Partap's argument might make sense had it filed an application for allowance of such a claim. Instead, according to Partap's application for allowance of its administrative claim, claim no. 41-1 was based on unpaid postpetition rent from the petition date through March 9, 2016. Assuming without deciding that Partap was entitled to an administrative claim for unpaid rent accruing after it purchased the equipment on March 3, 2016, Partap did not differentiate in its application between the pre- and post-purchase periods or provide any explicit evidence of the amount due for the period after it purchased the equipment. Keeping in mind that it was Partap's burden to prove its entitlement to an administrative claim, there was a failure of proof with respect to the amount of any such claim. Thus, the bankruptcy court did not err in disallowing the claim in its entirety.

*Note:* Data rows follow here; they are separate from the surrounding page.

-- ==== Sys2Proof/Tests/Slice0.lean ====
section
/-! SUPPORT. Tests: what WellFormed refuses, small steps whose expected results are worked from the spec, and for every
statement with hypotheses a state and operands that meet them, with some of what the spec then gives. -/

namespace Sys2Proof.Tests

open Machine

-- one thread for the kernel's evaluations keeps the memory of a build small
set_option Elab.async false

/-! ### Small states -/

/-- What holds of the state after a command. -/
def after (s : State) (c : Instr) (p : State → Bool) : Bool :=
  match exec c s with
  | .next t => p t
  | _ => false

/-- The state after some commands. -/
def runs (s : State) : List Instr → State
  | [] => s
  | c :: l => match exec c s with
    | .next t => runs t l
    | _ => s

/-- OPERATING, with the window and the root block of the spec's examples. -/
def up : State :=
  { State.reset with
    run := .operating, root := 0x100000, window := ⟨0x100000, 0x13FFFF⟩, clock := { Clock.reset with taking := true } }

/-- A transfer in flight. -/
def busy (s : State) (x : Xfer) : State := s.setBus { s.bus with inFlight := some ⟨x, 0x100000, 32, [], false⟩ }

theorem busy_carrying (s : State) (x : Xfer) : Carrying (busy s x) x := ⟨_, rfl, rfl, rfl⟩

/-- A slot that executes a request of tag 7. -/
def executing (s : State) (x : SlotId) : State := s.setSlot x { s.slot x with executing := some ⟨7, 0, 0, 0⟩ }

/-- The words of a fresh request. -/
def fresh (a0 a1 : Word) : SlotWords := ⟨5, 4, a0, a1⟩

/-- A slot read in flight. -/
def reading (s : State) (x : SlotId) : State := busy s (.request (.slotRead x))

theorem reading_fresh (s : State) (x : SlotId) (a b : Word) : FreshRead (reading s x) x (fresh a b) :=
  ⟨⟨_, rfl, rfl, rfl⟩, fun h => absurd (show (5 : BitVec 16) = 4 from h) (by decide)⟩

def clocked (s : State) (f : Clock → Clock) : State := s.setClock (f s.clock)

def profile : Profile :=
  { Profile.clear with
    panelCount := 4, enables := 0xFFFF, tOn := 900, tOff := 600, dOn := 1, dOff := 3, shift := 6, stuckLimit := 1 }

def active : Pad :=
  { Pad.reset with state := .active, profile, panels := Tab.fill 6 { Panel.reset with state := .up } }

/-- PAD0 ACTIVE, nobody's. -/
def padded : State := up.setPad .pad0 active

/-- PAD0 with panel 0 as given. -/
def panelled (x : Panel) : State := up.setPad .pad0 { active with panels := active.panels.set 0 x }

def params : Params :=
  { Params.zero with
    apex := ⟨10, 10, 64, 5, .add⟩, solid := ⟨20, 20, 48, 3, .add⟩, fair := ⟨30, 30, 32, 0, .keep⟩,
    thin := ⟨40, 40, 16, -2, .break⟩, lapseDelta := -20, heldDelta := 4, droppedDelta := -10, struckDelta := -50,
    depth := 4, grace := 8, avoidWindow := 5 }

def session : Session :=
  { Session.reset with
    state := .playing, padSet := some .pad0, laneCount := 4, laneMap := Tab.ofFn (fun i => BitVec.ofNat 8 i.val) }

/-- P0 owns PAD0 and is PLAYING at song time 1000, with these entries, `lane` being lane 0. -/
def playing (pool : List Entry) (lane : List Nat) : State :=
  { padded with
    owners := ⟨some .p0, none⟩, sessions := ⟨session, Session.reset⟩,
    clock := { Clock.reset with state := .running, songTime := 1000, lastPulse := 1000, phase := 3, taking := true },
    judges := ⟨{ Judge.empty 0 params 1000 with pool, lanes := (Tab.fill 12 []).set 0 lane }, Judge.empty 64 params 0⟩,
    scores := ⟨{ Score.start 100 false 600 with assigned := 10 }, Score.clear .none⟩ }

/-- The due times of P0's judged song time are being served (R87). -/
def serving (s : State) : State := s.setJudge .p0 { s.judge .p0 with serving := true }

/-- A note of lane 0. -/
def note (state : EntryState) (kind : RecordKind) (time : Int) : Entry :=
  { Entry.blank with state, record := { NoteRecord.blank with kind, time }, unit := some 0 }

/-- A panel that stands at its press threshold, with the rise stamp given. -/
def rising (stamp : Int) : Panel := { Panel.reset with state := .rising, riseStamp := stamp, confirm := 2 }

def onPad0 (s : State) (x : Panel) : State := s.setPad .pad0 { active with panels := active.panels.set 0 x }

def idleRound : Instr := .roundStrobe ⟨Tab.fill 24 5, Tab.fill 24 7⟩ ⟨[], [], .p0⟩

/-! ### WellFormed refuses -/

theorem test_wellFormed_refuses_repeated_order :
    wellFormed (.roundStrobe ⟨Tab.fill 24 0, Tab.fill 24 0⟩ ⟨[], [.countdown, .countdown], .p0⟩) = false := by decide

theorem test_wellFormed_refuses_repeated_sensor :
    wellFormed (.roundStrobe ⟨Tab.fill 24 0, Tab.fill 24 0⟩ ⟨[⟨.pad0, 0, 0⟩, ⟨.pad0, 0, 0⟩], [], .p0⟩) = false := by
  decide

theorem test_wellFormed_refuses_held_stop : wellFormed (.heldRequest 4 (fresh 0 0)) = false := by decide

theorem test_wellFormed_refuses_known_kind : wellFormed (.unknownKind .slot1 8 (fresh 0 0)) = false := by decide

theorem test_wellFormed_refuses_entry_128 :
    [Instr.beatDue .p0 128, .lapseDue .p0 128, .crossingDue .p0 128, .avoidSettleDue .p0 128, .graceDue .p0 128,
      .settleDue .p0 128].all (fun c => !wellFormed c) = true := by decide

theorem test_wellFormed_refuses_rearm_without_fault_bit : wellFormed (.faultRearm 0xDF) = false := by decide

theorem test_wellFormed_refuses_odd_register : wellFormed (.registerWrite 0x02 0) = false
    ∧ wellFormed (.registerWrite 0x18 0) = false := by decide

theorem test_wellFormed_refuses_stale_request :
    [Instr.songStart ⟨4, 4, 0, 0⟩, .songPause ⟨4, 4, 0, 0⟩, .songResume ⟨4, 4, 0, 0⟩, .songStop ⟨4, 4, 0, 0⟩ .p0,
      .loadProfile ⟨4, 4, 0, 0⟩, .calibrate ⟨4, 4, 0, 0⟩, .sensorDump ⟨4, 4, 0, 0⟩, .arm .p0 ⟨4, 4, 0, 0⟩,
      .abandon .p0 ⟨4, 4, 0, 0⟩, .refreshNow .p0 ⟨4, 4, 0, 0⟩].all (fun c => !wellFormed c) = true := by decide

/-! ### A request slot's bytes (spec/11): tag 0x0041, kind ARM, descriptor 0x00102000, done tag 0x0040 -/

theorem test_slot_bytes_spell_arm :
    slotCommand .slot1 (BitVec.ofNat 256 (0x0041 + 8 * 2 ^ 16 + 0x00102000 * 2 ^ 32 + 0x0040 * 2 ^ 144)) .p0
      = .arm .p0 ⟨0x41, 0x40, 0x00102000, 0⟩ := by decide +kernel

theorem test_slot_bytes_spell_stale :
    slotCommand .slot1 (BitVec.ofNat 256 (0x0041 + 8 * 2 ^ 16 + 0x0041 * 2 ^ 144)) .p0
      = .staleRequest .slot1 ⟨0x41, 0x41, 0, 0⟩ := by decide +kernel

This is not to suggest that Partap could not seek relief for Kittusamy's continued retention and use of the equipment after the purchase date. However, any such relief would be premised upon Partap's status as the owner of the equipment. --------
CONCLUSION
For the reasons explained above, the bankruptcy court did not abuse its discretion in disallowing Partap's administrative claim. Accordingly, we AFFIRM.